> _Task prompt_:
Take the lines below beginning at the line that has "(advancePc s).input = s.input := rfl" and stopping after the line that has "s.mem := by unfold setcc; split <;> rfl", and print them exactly as they are, with no other lines.

(Records excerpted from a collection)
▽

-- ==== Sys2Proof/Laws/State.lean ====
section
/-! SUPPORT. One lemma per field of `State` and per state update of the operations, so that no later proof unfolds a
record update. -/

namespace Sys2Proof.Machine

/-- The events of setcc(v) from flags `cc`. -/
def ccEvents (cc : Flags) (v : Word) : List TraceEvent := if flagsOf v = cc then [] else [.conditionChange (flagsOf v)]

/-! ### emit -/

@[simp] theorem emit_regs (ev : TraceEvent) (s : State) : (emit ev s).regs = s.regs := rfl
@[simp] theorem emit_pc (ev : TraceEvent) (s : State) : (emit ev s).pc = s.pc := rfl
@[simp] theorem emit_cc (ev : TraceEvent) (s : State) : (emit ev s).cc = s.cc := rfl
@[simp] theorem emit_mem (ev : TraceEvent) (s : State) : (emit ev s).mem = s.mem := rfl
@[simp] theorem emit_faultMark (ev : TraceEvent) (s : State) : (emit ev s).faultMark = s.faultMark := rfl
@[simp] theorem emit_halted (ev : TraceEvent) (s : State) : (emit ev s).halted = s.halted := rfl
@[simp] theorem emit_input (ev : TraceEvent) (s : State) : (emit ev s).input = s.input := rfl
@[simp] theorem emit_drawn (ev : TraceEvent) (s : State) : (emit ev s).drawn = s.drawn := rfl
@[simp] theorem emit_ioLog (ev : TraceEvent) (s : State) : (emit ev s).ioLog = s.ioLog := rfl
@[simp] theorem emit_trace (ev : TraceEvent) (s : State) : (emit ev s).trace = s.trace ++ [ev] := rfl

/-! ### writeReg -/

@[simp] theorem writeReg_regs (i : RegNum) (v : Word) (s : State) : (writeReg i v s).regs = s.regs.set i.toNat v := rfl
@[simp] theorem writeReg_pc (i : RegNum) (v : Word) (s : State) : (writeReg i v s).pc = s.pc := rfl
@[simp] theorem writeReg_cc (i : RegNum) (v : Word) (s : State) : (writeReg i v s).cc = s.cc := rfl
@[simp] theorem writeReg_mem (i : RegNum) (v : Word) (s : State) : (writeReg i v s).mem = s.mem := rfl
@[simp] theorem writeReg_faultMark (i : RegNum) (v : Word) (s : State) : (writeReg i v s).faultMark = s.faultMark := rfl
@[simp] theorem writeReg_halted (i : RegNum) (v : Word) (s : State) : (writeReg i v s).halted = s.halted := rfl
@[simp] theorem writeReg_input (i : RegNum) (v : Word) (s : State) : (writeReg i v s).input = s.input := rfl
@[simp] theorem writeReg_drawn (i : RegNum) (v : Word) (s : State) : (writeReg i v s).drawn = s.drawn := rfl
@[simp] theorem writeReg_ioLog (i : RegNum) (v : Word) (s : State) : (writeReg i v s).ioLog = s.ioLog := rfl
@[simp] theorem writeReg_trace (i : RegNum) (v : Word) (s : State) : (writeReg i v s).trace = s.trace ++ [.registerWrite i (s.reg i) v] := rfl

/-! ### setPc -/

@[simp] theorem setPc_regs (a : Word) (s : State) : (setPc a s).regs = s.regs := rfl
@[simp] theorem setPc_pc (a : Word) (s : State) : (setPc a s).pc = a := rfl
@[simp] theorem setPc_cc (a : Word) (s : State) : (setPc a s).cc = s.cc := rfl
@[simp] theorem setPc_mem (a : Word) (s : State) : (setPc a s).mem = s.mem := rfl
@[simp] theorem setPc_faultMark (a : Word) (s : State) : (setPc a s).faultMark = s.faultMark := rfl
@[simp] theorem setPc_halted (a : Word) (s : State) : (setPc a s).halted = s.halted := rfl
@[simp] theorem setPc_input (a : Word) (s : State) : (setPc a s).input = s.input := rfl
@[simp] theorem setPc_drawn (a : Word) (s : State) : (setPc a s).drawn = s.drawn := rfl
@[simp] theorem setPc_ioLog (a : Word) (s : State) : (setPc a s).ioLog = s.ioLog := rfl
@[simp] theorem setPc_trace (a : Word) (s : State) : (setPc a s).trace = s.trace := rfl

/-! ### advancePc -/

@[simp] theorem advancePc_regs (s : State) : (advancePc s).regs = s.regs := rfl
@[simp] theorem advancePc_pc (s : State) : (advancePc s).pc = nextPc s.pc := rfl
@[simp] theorem advancePc_cc (s : State) : (advancePc s).cc = s.cc := rfl
@[simp] theorem advancePc_mem (s : State) : (advancePc s).mem = s.mem := rfl
@[simp] theorem advancePc_faultMark (s : State) : (advancePc s).faultMark = s.faultMark := rfl
@[simp] theorem advancePc_halted (s : State) : (advancePc s).halted = s.halted := rfl
@[simp] theorem advancePc_input (s : State) : (advancePc s).input = s.input := rfl
@[simp] theorem advancePc_drawn (s : State) : (advancePc s).drawn = s.drawn := rfl
@[simp] theorem advancePc_ioLog (s : State) : (advancePc s).ioLog = s.ioLog := rfl
@[simp] theorem advancePc_trace (s : State) : (advancePc s).trace = s.trace := rfl

/-! ### setcc -/

@[simp] theorem setcc_regs (v : Word) (s : State) : (setcc v s).regs = s.regs := by unfold setcc; split <;> rfl
@[simp] theorem setcc_pc (v : Word) (s : State) : (setcc v s).pc = s.pc := by unfold setcc; split <;> rfl
@[simp] theorem setcc_cc (v : Word) (s : State) : (setcc v s).cc = flagsOf v := by unfold setcc; split <;> rfl
@[simp] theorem setcc_mem (v : Word) (s : State) : (setcc v s).mem = s.mem := by unfold setcc; split <;> rfl
@[simp] theorem setcc_faultMark (v : Word) (s : State) : (setcc v s).faultMark = s.faultMark := by unfold setcc; split <;> rfl
@[simp] theorem setcc_halted (v : Word) (s : State) : (setcc v s).halted = s.halted := by unfold setcc; split <;> rfl
@[simp] theorem setcc_input (v : Word) (s : State) : (setcc v s).input = s.input := by unfold setcc; split <;> rfl
@[simp] theorem setcc_drawn (v : Word) (s : State) : (setcc v s).drawn = s.drawn := by unfold setcc; split <;> rfl
@[simp] theorem setcc_ioLog (v : Word) (s : State) : (setcc v s).ioLog = s.ioLog := by unfold setcc; split <;> rfl
@[simp] theorem setcc_trace (v : Word) (s : State) : (setcc v s).trace = s.trace ++ ccEvents s.cc v := by unfold setcc ccEvents; split <;> simp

△

> _Completed task_:
@[simp] theorem advancePc_input (s : State) : (advancePc s).input = s.input := rfl
@[simp] theorem advancePc_drawn (s : State) : (advancePc s).drawn = s.drawn := rfl
@[simp] theorem advancePc_ioLog (s : State) : (advancePc s).ioLog = s.ioLog := rfl
@[simp] theorem advancePc_trace (s : State) : (advancePc s).trace = s.trace := rfl

/-! ### setcc -/

@[simp] theorem setcc_regs (v : Word) (s : State) : (setcc v s).regs = s.regs := by unfold setcc; split <;> rfl
@[simp] theorem setcc_pc (v : Word) (s : State) : (setcc v s).pc = s.pc := by unfold setcc; split <;> rfl
@[simp] theorem setcc_cc (v : Word) (s : State) : (setcc v s).cc = flagsOf v := by unfold setcc; split <;> rfl
@[simp] theorem setcc_mem (v : Word) (s : State) : (setcc v s).mem = s.mem := by unfold setcc; split <;> rfl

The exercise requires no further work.